After the mask was removed, I recalled doing a few properly, but then I didn’t really care and started throwing pegs all over the place prior to losing vision and consciousness. The chamber crew immediately reattached my mask, but I remembered the warning sensations very well—except at 30,000 feet in a fur-ball with a tow ship and a banner! (And like the later encounter with the Arizona desert, this misadventure could have been fatal.)
A Gentler/Sucker Tap #3 This tale stems from an exchange of war stories with Wally and a question about the cover photo on Intake Issue Two which showed a Myrtle Beach Hun taking to the air.
I arrived at Seymour in January ’60. I only passed over Myrtle Beach once and was too busy to see much of what was on the ground. They were closing the runway at Seymour for maintenance and our “go-to” destination was Brookley at Mobile, AL. Sixteen of us took off and made a low pass over Myrtle Beach as a diamond of diamonds, but since I was flying slot behind the squadron commander (and they often are the worst at leading such a gaggle!), I was very busy!
We then climbed to about Angels 30 and loosened up a bit.
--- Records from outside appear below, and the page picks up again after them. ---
/-- The effect of a synchronisation operation whose markers are gathered. -/
def State.syncPerform (s : State) (o : SyncOp) : State :=
  let s0 := { s with
    syncs := mdel s.syncs o.id
    sent := s.sent.filter (fun p => decide (o.scope < 6) || !o.sources.contains p.1 || (p.2 ≥ 64 && o.scope != 7)) }
  match o.kind with
  | .rel a op v =>
    let grid := ((s0.team? o.team).map (·.grid)).getD 0
    let binds := ((s0.team? o.team).map (fun t => t.binds.map (·.2))).getD []
    (s0.sumTargets grid (fun t => binds.any (fun b => b.holds a && b.covers t 4))).releaseAt a op v
  | .fence =>
    let lv := scopeLevels (((s0.team? o.team).map (fun t => t.cores.length == 2)).getD false) o.scope
    s0.modGroup o.team o.gid (fun g =>
      { g with fenceL1 := if lv.1 then s0.now else g.fenceL1, fenceRdc := if lv.2 then s0.now else g.fenceRdc,
               fencing := if g.fencing = o.id then 0 else g.fencing })
  | .gather => s0.modGroup o.team o.gid (fun g => { g with fencing := if g.fencing = o.id then 0 else g.fencing })
  | .engine cid =>
    match mfind s0.cmds cid with
    | some c =>
      let s1 := { s0 with cmds := mput s0.cmds cid { c with state := .releasing true } }
      match c.rcd.rel with
      | some (_, op) => s1.releaseAt c.rcd.syncr.addr op c.rcd.relv
      | none => s1
    | none => s0
  | .grid id =>
    match s0.grid? id with
    | some g => s0.setGrid { g with gathered := true }
    | none => s0

/-- A load of the group below an issue number has not read its value yet (step 1 of 12 R255 and R258). -/
def Group.earlierWaits (g : Group) (upto : Nat) : Bool :=
  g.loads.any (fun ld => decide (ld.iseq < upto) && ld.elems.any (fun x =>
    match x.status with
    | .waiting => true
    | .pageWait _ => true
    | _ => false))

/-- A window store of a group, accepted before an identity was given, is not performed yet (12 R255 and R258, step 1; R265). -/
def State.winWaits (s : State) (team gid id : Nat) : Bool :=
  s.wins.any (fun p => p.2.byTeam == team && p.2.byGid == gid && p.2.load.isNone && decide (p.1 < id))

/-- An operation is held: by an earlier load of its group that has not read, by an earlier store through a window or an earlier
atomic request that has not been performed, or by an earlier release of the group to the same object (12 R255, R258; 13 R289, R293). -/
def State.syncHeld (s : State) (o : SyncOp) : Bool :=
  (s.group? o.team o.gid).any (fun g => g.earlierWaits o.upto) || s.winWaits o.team o.gid o.id ||
  s.atoms.any (fun p => p.2.team == o.team && p.2.gid == o.gid && decide (p.2.iseq < o.upto)) ||
  (match o.kind with
    | .rel a _ _ => s.syncs.any (fun p => decide (p.1 < o.id) && p.2.team == o.team && p.2.gid == o.gid &&
        (match p.2.kind with | .rel b _ _ => b == a | _ => false))
    | _ => false)

/-- An operation goes on as far as it can (12 R255, R258, R259): its write-backs leave, and markers behind them at device and
peers scope; once those are acknowledged it writes back what a region bound since then still holds dirty, and performs. -/
def State.syncAdvance (s : State) (o : SyncOp) : State :=
  if s.syncHeld o || (o.flushed && !o.markers.isEmpty) then s
  else
    let s1 := s.syncFlush o
    let o1 : SyncOp :=
      if o.flushed && s1.copies == s.copies then o
      else { o with flushed := true, markers := if 6 ≤ o.scope then s1.markersOf o.sources (o.scope == 7) else [] }
    if o1.markers.isEmpty then s1.syncPerform o1 else { s1 with syncs := mput s1.syncs o.id o1 }

/-- Every operation goes on, in order of issue. -/
def State.syncSweep (s : State) : State :=
  s.syncs.foldl (fun s p =>
    match mfind s.syncs p.1 with
    | some o => s.syncAdvance o
    | none => s) s

/-- The accesses of a group to tarns that can be performed are performed, in the order of their issue: they precede what the group
accesses next (12 R265). -/
def State.drainTarn (s : State) (team gid : Nat) : State :=
  let mine (p : Nat × WinAcc) : Bool := p.2.byTeam == team && p.2.byGid == gid && isTarnWin p.2.addr
  if s.wins.any mine then
    (s.wins.foldl (fun s p =>
      match mfind s.wins p.1 with
      | some w => if mine p && s.winReady w then s.winPerform w else s
      | none => s) s).syncSweep
  else s

/-- Issue a synchronisation operation (12 R255, R258, R259). -/
def State.syncIssue (s : State) (team gid : Nat) (kind : SyncKind) (scope upto : Nat) (srcs : List Source) : State :=
  let (id, s1) := s.fresh
  let s2 := { s1 with syncs := mput s1.syncs id ⟨id, team, gid, kind, scope, upto, false, srcs, []⟩ }
  let s3 := match kind with
    | .fence => s2.modGroup team gid (fun g => { g with fencing := id })
    | .gather => s2.modGroup team gid (fun g => { g with fencing := id })
    | _ => s2
  s3.syncSweep

/-- The sources that carry the write packets of a group on a core: its L1 and the remote-data cache of its die. -/
def State.sourcesOf (s : State) (core : Nat) : List Source := [.cache (.l1 core), .cache (.rdc (s.dieOfCore core))]

/-- A flush marker reaches its destination and is acknowledged (12 R259). -/
def State.markerArrives (s : State) (op die path : Nat) : State :=
  match mfind s.syncs op with
  | none => s
  | some o =>
    if !o.markers.contains (die, path) then s
    else
      ({ s with syncs := mput s.syncs op { o with markers := o.markers.filter (fun m => m != (die, path)) } }).syncSweep

/-! ### The completion of qwait (13 R274, R275) -/

/-- A load that a `qwait` covers. -/
def Load.covered (ld : Load) (mask : BitVec 8) : Bool := mask.getLsbD ld.queue.val

/-- Every covered load has read its values, but for elements that wait for a page. -/
def Group.qwaitReady (g : Group) (mask : BitVec 8) : Bool := !g.anyWaiting (fun ld _ => ld.covered mask)

/-- The failure of an element: code and address. -/
def LoadElem.failure (x : LoadElem) : Option (Byte × Nat) :=
  match x.status with
  | .failed c a => some (c, a)
  | .pageWait a => some (cHPAGE, a)
  | _ => none

/-- The deferred fault that a `qwait` raises: that of the earliest covered load, for its lowest failing thread. -/
def Group.qwaitFault (g : Group) (mask : BitVec 8) : Option (Load × Nat × Byte × Nat) :=
  (g.loads.filter (fun ld => ld.covered mask)).findSome? (fun ld =>
    ld.elems.findSome? (fun x => x.failure.map (fun f => (ld, x.thread, f.1, f.2))))

/-- The fault as taken at the `qwait` (19 R419, R421). -/
def qwaitExc (f : Load × Nat × Byte × Nat) : Exc :=
  { code := f.2.2.1, fthread := some f.2.1, faddr := f.2.2.2, lpc := f.1.pc.toNat }

/-- Every failing element of a load is dropped once its fault is taken (19 R420). -/
def Group.dropFailing (g : Group) (iseq : Nat) : Group :=
  g.modLoad iseq (fun ld => { ld with elems := ld.elems.map (fun x =>
    if x.failure.isSome then { x with status := .dropped } else x) })

/-- The effect of a completed `qwait`: pending bits cleared, stamps moved, the loads forgotten. -/
def Group.qwaitDone (g : Group) (mask : BitVec 8) (now : Nat) : Group :=
  let clr (d : Side) : Side := if d.pend && mask.getLsbD d.pq.val then { d with pend := false, pq := 0 } else d
  { g with
    vside := g.vside.foldr (fun p m => mset Side.clear m p.1 (clr p.2)) []
    sside := g.sside.foldr (fun p m => mset Side.clear m p.1 (clr p.2)) []
    loads := g.loads.filter (fun ld => !ld.covered mask)
    qstamp := (List.range 8).foldl (fun m n => if mask.getLsbD n then mset 0 m n now else m) g.qstamp }

end Sys2Proof.Machine
end

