-- ==== Sys2Proof/Machine/Integer.lean ====
section
/-! DEFINITION. Machine/Integer.lean: the integer class and `med3` (08 R153 to R165). -/

namespace Sys2Proof.Machine

open Sys2Proof

/-- TY is s32 or s64. -/
def Env.sgn (e : Env) : Bool := e.f.mod.getLsbD 0
/-- TY is u64 or s64. -/
def Env.wide (e : Env) : Bool := e.f.mod.getLsbD 1
/-- n of 08 R149. -/
def Env.bw (e : Env) : Nat := if e.wide then 64 else 32
/-- MOD[2]. -/
def Env.sat (e : Env) : Bool := e.f.mod.getLsbD 2
/-- MOD[5:3]. -/
def Env.modHi (e : Env) : Nat := (e.f.mod.extractLsb' 3 3).toNat

/-- The operand rules of the class: QUAL zero, and a 64-bit TY only on s registers (06 R115). -/
def Env.intOk (e : Env) (qualOk : Bool) : Bool :=
  qualOk && (!e.wide || (dstWideOk e.f.dst && srcWideOk e.f.a && srcWideOk e.f.b && srcWideOk e.f.c && srcWideOk e.f.d))

/-- Sources read: those of the row, B left out when IMM takes its place (08 R149). -/
def Env.srcs (e : Env) : List Src :=
  (if e.row.a then [e.f.a] else []) ++ (if e.row.b && !e.immB then [e.f.b] else []) ++
  (if e.row.c then [e.f.c] else []) ++ (if e.row.d then [e.f.d] else [])

/-- UInt of the low n bits of a source. -/
def Env.uA (e : Env) (i : Nat) : Nat := (e.read e.f.a i).toNat % 2 ^ e.bw
/-- UInt of the B operand. -/
def Env.uB (e : Env) (i : Nat) : Nat := (e.readB i).toNat % 2 ^ e.bw
/-- UInt of C. -/
def Env.uC (e : Env) (i : Nat) : Nat := (e.read e.f.c i).toNat % 2 ^ e.bw
/-- Int(A) of 08 R153. -/
def Env.iA (e : Env) (i : Nat) : Int := intOf e.sgn e.bw (e.uA i)
/-- Int(B). -/
def Env.iB (e : Env) (i : Nat) : Int := intOf e.sgn e.bw (e.uB i)
/-- Int(C). -/
def Env.iC (e : Env) (i : Nat) : Int := intOf e.sgn e.bw (e.uC i)

/-- The low n bits of an exact value as a result: wrapping (08 R153). -/
def Env.wrap (e : Env) (v : Int) : DWord := BitVec.ofNat 64 (bitsOf e.bw v)

/-- The exact value v under SAT or wrapping (08 R153). -/
def Env.satWrap (e : Env) (v : Int) : Option DWord × Flags :=
  if e.sat then
    let lo : Int := if e.sgn then -(2 ^ (e.bw - 1) : Nat) else 0
    let hi : Int := if e.sgn then (2 ^ (e.bw - 1) : Nat) - 1 else (2 ^ e.bw : Nat) - 1
    if v < lo then (some (e.wrap lo), fSAT) else if v > hi then (some (e.wrap hi), fSAT) else (some (e.wrap v), 0)
  else (some (e.wrap v), 0)

/-- An arithmetic opcode of 08 R153: whether SAT is legal, MOD[5:3] zero, the exact value. -/
def intArith (satOk : Env → Bool) (v : Env → Nat → Int) (e : Env) : State → Out :=
  e.alu (e.intOk (e.f.qual == 0) && (!e.sat || satOk e) && e.modHi == 0) e.srcs false false e.wide
    (fun i => e.satWrap (v e i))

/-- A bitwise or counting opcode: MOD[5:2] zero, no flag (08 R155 to R163). -/
def intPlain (v : Env → Nat → Nat) (e : Env) : State → Out :=
  e.alu (e.intOk (e.f.qual == 0) && !e.sat && e.modHi == 0) e.srcs false false e.wide
    (lane (fun i => BitVec.ofNat 64 (v e i % 2 ^ e.bw)))

/-- `add` (08 R153). -/
def execAdd (f : Fields) (s : State) : Host.Outcome State Fault Refusal :=
  issue Row.add f true (intArith (fun _ => true) (fun e i => e.iA i + e.iB i)) s

/-- `sub` (08 R153). -/
def execSubb (f : Fields) (s : State) : Host.Outcome State Fault Refusal :=
  issue Row.subb f true (intArith (fun _ => true) (fun e i => e.iA i - e.iB i)) s

/-- `mul` (08 R153). -/
def execMul (f : Fields) (s : State) : Host.Outcome State Fault Refusal :=
  issue Row.mul f true (intArith (fun _ => true) (fun e i => e.iA i * e.iB i)) s

/-- `mulh` (08 R153): the high part. -/
def execMulh (f : Fields) (s : State) : Host.Outcome State Fault Refusal :=
  issue Row.mulh f true (intArith (fun _ => false) (fun e i => e.iA i * e.iB i / (2 ^ e.bw : Nat))) s

/-- `mad` (08 R153). -/
def execMad (f : Fields) (s : State) : Host.Outcome State Fault Refusal :=
  issue Row.mad f true (intArith (fun _ => true) (fun e i => e.iA i * e.iB i + e.iC i)) s

/-- `madh` (08 R153). -/
def execMadh (f : Fields) (s : State) : Host.Outcome State Fault Refusal :=
  issue Row.madh f true (intArith (fun _ => false) (fun e i => (e.iA i * e.iB i + e.iC i) / (2 ^ e.bw : Nat))) s

/-- `min` (08 R153). -/
def execMinn (f : Fields) (s : State) : Host.Outcome State Fault Refusal :=
  issue Row.minn f true (intArith (fun _ => false) (fun e i => min (e.iA i) (e.iB i))) s

/-- `max` (08 R153). -/
def execMaxx (f : Fields) (s : State) : Host.Outcome State Fault Refusal :=
  issue Row.maxx f true (intArith (fun _ => false) (fun e i => max (e.iA i) (e.iB i))) s

/-- `abs` (08 R153): TY must be s32 or s64. -/
def execAbss (f : Fields) (s : State) : Host.Outcome State Fault Refusal :=
  issue Row.abss f true (fun e s =>
    if !e.sgn then .fail cILOPER
    else intArith (fun _ => true) (fun e i => ((e.iA i).natAbs : Int)) e s) s

/-- `neg` (08 R153): SAT only with a signed TY. -/
def execNegg (f : Fields) (s : State) : Host.Outcome State Fault Refusal :=
  issue Row.negg f true (intArith (fun e => e.sgn) (fun e i => -(e.iA i))) s

/-- `addc` and `subc` (08 R153): CY gives the carry or borrow out. -/
def carryOp (v : Env → Nat → Int) (out : Nat → Int → Bool) (e : Env) : State → Out :=
  let cy := e.f.mod.getLsbD 3
  e.alu (e.intOk (e.f.qual == 0) && !e.sat && decide (e.modHi < 2)) e.srcs false false e.wide
    (lane (fun i => if cy then (if out e.bw (v e i) then 1 else 0) else e.wrap (v e i)))

/-- The carry in: 1 when C is not zero. -/
def Env.cin (e : Env) (i : Nat) : Int := if e.uC i = 0 then 0 else 1

/-- `addc` (08 R153). -/
def execAddc (f : Fields) (s : State) : Host.Outcome State Fault Refusal :=
  issue Row.addc f true (carryOp (fun e i => (e.uA i : Int) + e.uB i + e.cin i)
    (fun n v => decide (v ≥ ((2 ^ n : Nat) : Int)))) s

/-- `subc` (08 R153). -/
def execSubc (f : Fields) (s : State) : Host.Outcome State Fault Refusal :=
  issue Row.subc f true (carryOp (fun e i => (e.uA i : Int) - e.uB i - e.cin i) (fun _ v => decide (v < 0))) s

/-- Division truncating toward zero and its remainder, with the corners of 08 R154. -/
def divOp (rem : Bool) (e : Env) : State → Out :=
  e.alu (e.intOk (e.f.qual == 0) && !e.sat && e.modHi == 0) e.srcs false false e.wide (fun i =>
    let a := e.iA i
    let b := e.iB i
    if b = 0 then (some (if rem then e.wrap a else e.wrap (-1)), fDZ)
    else (some (e.wrap (if rem then a.tmod b else a.tdiv b)), 0))

/-- `idiv` (08 R154). -/
def execIdiv (f : Fields) (s : State) : Host.Outcome State Fault Refusal := issue Row.idiv f true (divOp false) s

/-- `irem` (08 R154). -/
def execIrem (f : Fields) (s : State) : Host.Outcome State Fault Refusal := issue Row.irem f true (divOp true) s

/-- The complement within n bits. -/
def Env.compl (e : Env) (x : Nat) : Nat := 2 ^ e.bw - 1 - x

/-- `and` (08 R155). -/
def execAndd (f : Fields) (s : State) : Host.Outcome State Fault Refusal :=
  issue Row.andd f true (intPlain (fun e i => e.uA i &&& e.uB i)) s

/-- `or` (08 R155). -/
def execOrr (f : Fields) (s : State) : Host.Outcome State Fault Refusal :=
  issue Row.orr f true (intPlain (fun e i => e.uA i ||| e.uB i)) s

/-- `xor` (08 R155). -/
def execXor (f : Fields) (s : State) : Host.Outcome State Fault Refusal :=
  issue Row.xor f true (intPlain (fun e i => e.uA i ^^^ e.uB i)) s

/-- `andn` (08 R155). -/
def execAndn (f : Fields) (s : State) : Host.Outcome State Fault Refusal :=
  issue Row.andn f true (intPlain (fun e i => e.uA i &&& e.compl (e.uB i))) s

/-- `orn` (08 R155). -/
def execOrn (f : Fields) (s : State) : Host.Outcome State Fault Refusal :=
  issue Row.orn f true (intPlain (fun e i => e.uA i ||| e.compl (e.uB i))) s

/-- `not` (08 R155). -/
def execNott (f : Fields) (s : State) : Host.Outcome State Fault Refusal :=
  issue Row.nott f true (intPlain (fun e i => e.compl (e.uA i))) s

/-- The shift amount k (08 R156): UInt(B[31:0]). -/
def Env.amount (e : Env) (i : Nat) : Nat := (e.readB32 i).toNat

/-- `shl` (08 R156). -/
def execShl (f : Fields) (s : State) : Host.Outcome State Fault Refusal :=
  issue Row.shl f true (intPlain (fun e i => if e.amount i < e.bw then e.uA i * 2 ^ e.amount i else 0)) s

/-- `shr` (08 R156). -/
def execShr (f : Fields) (s : State) : Host.Outcome State Fault Refusal :=
  issue Row.shr f true (intPlain (fun e i => if e.amount i < e.bw then e.uA i / 2 ^ e.amount i else 0)) s

/-- `sar` (08 R156): arithmetic for every TY. -/
def execSar (f : Fields) (s : State) : Host.Outcome State Fault Refusal :=
  issue Row.sar f true (intPlain (fun e i =>
    bitsOf e.bw (intOf true e.bw (e.uA i) / (2 ^ min (e.amount i) e.bw : Nat)))) s

/-- A rotated left by r below n. -/
def Env.rotl (e : Env) (a r : Nat) : Nat := a * 2 ^ r % 2 ^ e.bw + a / 2 ^ (e.bw - r)

/-- `rol` (08 R156). -/
def execRol (f : Fields) (s : State) : Host.Outcome State Fault Refusal :=
  issue Row.rol f true (intPlain (fun e i => e.rotl (e.uA i) (e.amount i % e.bw))) s

/-- `ror` (08 R156). -/
def execRor (f : Fields) (s : State) : Host.Outcome State Fault Refusal :=
  issue Row.ror f true (intPlain (fun e i => e.rotl (e.uA i) ((e.bw - e.amount i % e.bw) % e.bw))) s

/-- The number of bits of x below n that are 1. -/
def bitCount (n x : Nat) : Nat := ((List.range n).filter (fun j => x.testBit j)).length

/-- `popc` (08 R157). -/
def execPopc (f : Fields) (s : State) : Host.Outcome State Fault Refusal :=
  issue Row.popc f true (intPlain (fun e i => bitCount e.bw (e.uA i))) s

/-- Leading zero bits among n. -/
def leadZeros (n x : Nat) : Nat := if x = 0 then n else n - 1 - Nat.log2 x

/-- `clz` (08 R157). -/
def execClz (f : Fields) (s : State) : Host.Outcome State Fault Refusal :=
  issue Row.clz f true (intPlain (fun e i => leadZeros e.bw (e.uA i))) s

/-- Trailing zero bits among n. -/
def trailZeros (n x : Nat) : Nat := ((List.range n).find? (fun j => x.testBit j)).getD n

/-- `ctz` (08 R157). -/
def execCtz (f : Fields) (s : State) : Host.Outcome State Fault Refusal :=
  issue Row.ctz f true (intPlain (fun e i => trailZeros e.bw (e.uA i))) s

/-- Bit i moved to bit n − 1 − i. -/
def bitRev (n x : Nat) : Nat :=
  (List.range n).foldl (fun a j => if x.testBit j then a + 2 ^ (n - 1 - j) else a) 0

/-- `brev` (08 R157). -/
def execBrev (f : Fields) (s : State) : Host.Outcome State Fault Refusal :=
  issue Row.brev f true (intPlain (fun e i => bitRev e.bw (e.uA i))) s

/-- `bfe` (08 R158). -/
def execBfe (f : Fields) (s : State) : Host.Outcome State Fault Refusal :=
  issue Row.bfe f true (intPlain (fun e i =>
    let off := (e.read32 e.f.b i).toNat
    let w := (e.read32 e.f.c i).toNat
    if w = 0 ∨ off ≥ e.bw then 0
    else
      let w := min w (e.bw - off)
      bitsOf e.bw (intOf e.sgn w (e.uA i / 2 ^ off)))) s

/-- `bfi` (08 R159): a thread with width 0 or an offset out of range writes nothing. -/
def execBfi (f : Fields) (s : State) : Host.Outcome State Fault Refusal :=
  issue Row.bfi f true (fun e s =>
    e.alu (e.intOk (e.f.qual == 0) && !e.sat && e.modHi == 0) e.srcs false false e.wide (fun i =>
      let off := (e.read32 e.f.c i).toNat
      let w := (e.read32 e.f.d i).toNat
      if w = 0 ∨ off ≥ e.bw then (none, 0)
      else
        let w := min w (e.bw - off)
        let b := e.uB i
        let low := b % 2 ^ off
        let high := b / 2 ^ (off + w) * 2 ^ (off + w)
        (some (BitVec.ofNat 64 (high + e.uA i % 2 ^ w * 2 ^ off + low)), 0)) s) s

/-- `bperm` (08 R160). -/
def execBperm (f : Fields) (s : State) : Host.Outcome State Fault Refusal :=
  issue Row.bperm f true (fun e s =>
    if e.wide then .fail cILOPER
    else intPlain (fun e i =>
      let v := e.uA i + 2 ^ 32 * e.uB i
      let byte (j : Nat) : Nat :=
        let z := e.uC i / 2 ^ (4 * j) % 16
        let b := v / 2 ^ (8 * (z % 8)) % 256
        if z ≥ 8 then (if b ≥ 128 then 255 else 0) else b
      byte 0 + 256 * byte 1 + 65536 * byte 2 + 16777216 * byte 3) e s) s

/-- `sel` (08 R161). -/
def execSel (f : Fields) (s : State) : Host.Outcome State Fault Refusal :=
  issue Row.sel f true (intPlain (fun e i => if e.uC i ≠ 0 then e.uA i else e.uB i)) s

/-- The comparison codes of 08 R161; none for an illegal code. -/
def cmpInt (code : Nat) (a b : Int) : Option Bool :=
  match code with
  | 0 => some (decide (a = b))
  | 1 => some (decide (a ≠ b))
  | 2 => some (decide (a < b))
  | 3 => some (decide (a ≤ b))
  | 4 => some (decide (a > b))
  | 5 => some (decide (a ≥ b))
  | _ => none

/-- `cmp` (08 R161): a 32-bit 0 or 1; codes 6 to 15 and QUAL[7:4] raise ILLEGAL_OPERAND. -/
def execCmp (f : Fields) (s : State) : Host.Outcome State Fault Refusal :=
  issue Row.cmp f true (fun e s =>
    e.alu (e.intOk (decide (e.f.qual.toNat < 6)) && !e.sat && e.modHi == 0) e.srcs false false e.wide
      (lane (fun i => if (cmpInt e.f.qual.toNat (e.iA i) (e.iB i)).getD false then 1 else 0)) s) s

/-- `mov` (08 R162). -/
def execMov (f : Fields) (s : State) : Host.Outcome State Fault Refusal :=
  issue Row.mov f true (intPlain (fun e i => e.uA i)) s

/-- `li` (08 R162): IMM, sign-extended for s64 and zero-extended for u64. -/
def execLi (f : Fields) (s : State) : Host.Outcome State Fault Refusal :=
  issue Row.li f true (intPlain (fun e _ =>
    if e.sgn then bitsOf e.bw (intOf true 32 e.imm.toNat) else e.imm.toNat)) s

/-- `sext` (08 R163). -/
def execSext (f : Fields) (s : State) : Host.Outcome State Fault Refusal :=
  issue Row.sext f true (intPlain (fun e i =>
    let k := e.amount i
    if k = 0 then 0 else if k ≥ e.bw then e.uA i else bitsOf e.bw (intOf true k (e.uA i)))) s

/-- `zext` (08 R163). -/
def execZext (f : Fields) (s : State) : Host.Outcome State Fault Refusal :=
  issue Row.zext f true (intPlain (fun e i => if e.amount i ≥ e.bw then e.uA i else e.uA i % 2 ^ e.amount i)) s

/-- Int24 of 08 R164. -/
def Env.int24 (e : Env) (x : Nat) : Int := intOf e.sgn 24 x

/-- `mul24` (08 R164). -/
def execMul24 (f : Fields) (s : State) : Host.Outcome State Fault Refusal :=
  issue Row.mul24 f true (fun e s =>
    if e.wide then .fail cILOPER
    else intPlain (fun e i => bitsOf 32 (e.int24 (e.uA i) * e.int24 (e.uB i))) e s) s

/-- `mad24` (08 R164). -/
def execMad24 (f : Fields) (s : State) : Host.Outcome State Fault Refusal :=
  issue Row.mad24 f true (fun e s =>
    if e.wide then .fail cILOPER
    else intPlain (fun e i => bitsOf 32 (e.int24 (e.uA i) * e.int24 (e.uB i) + e.iC i)) e s) s

/-- `med3` (08 R165): the middle of three integers. -/
def execMed3 (f : Fields) (s : State) : Host.Outcome State Fault Refusal :=
  issue Row.med3 f true (intPlain (fun e i =>
    bitsOf e.bw (max (min (e.iA i) (e.iB i)) (min (max (e.iA i) (e.iB i)) (e.iC i))))) s

end Sys2Proof.Machine
end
While still at altitude, lead told us to close it up as we approached Mobile (don’t ask me why!!) Lead began to descend and soon we were going too fast to be in so close. Someone keyed their mike and said, “How about speed brakes?” Lead uttered a selected word or two and then called, “Speed brakes…now!
For a moment, I thought the world had drastically slowed, and I went screaming ahead at warp speed. I will never know how I passed lead without hitting him since I had my bird up to where I had a good burble on the VS, but somehow I did.
The next thing I knew, I was WAY out front of the gaggle, and I took time to check my gauges. I cranked that hydraulic selector knob CW to the stop and saw that my hydraulic pressure was on ZERO. Of course, lead came on with a couple more selected words and asked me in a loud and higher-pitched voice, “Can’t you hear?” I very calmly told him that I had lost hydraulic pressure. He said, “Oh Poop!” or something like that! 🙂
The remaining flight members did a 15-ship flyby over Brookley and Mobile while I loitered. During that time the tower marshaled the entire disaster team…meat wagon, fire trucks, writers, photographers, looky-loos, and of course the ever-lovin’ chaplain.
I never again nursed brakes like I did that day. I used only one application and had just enough pressure to turn off the active without nose gear steering.”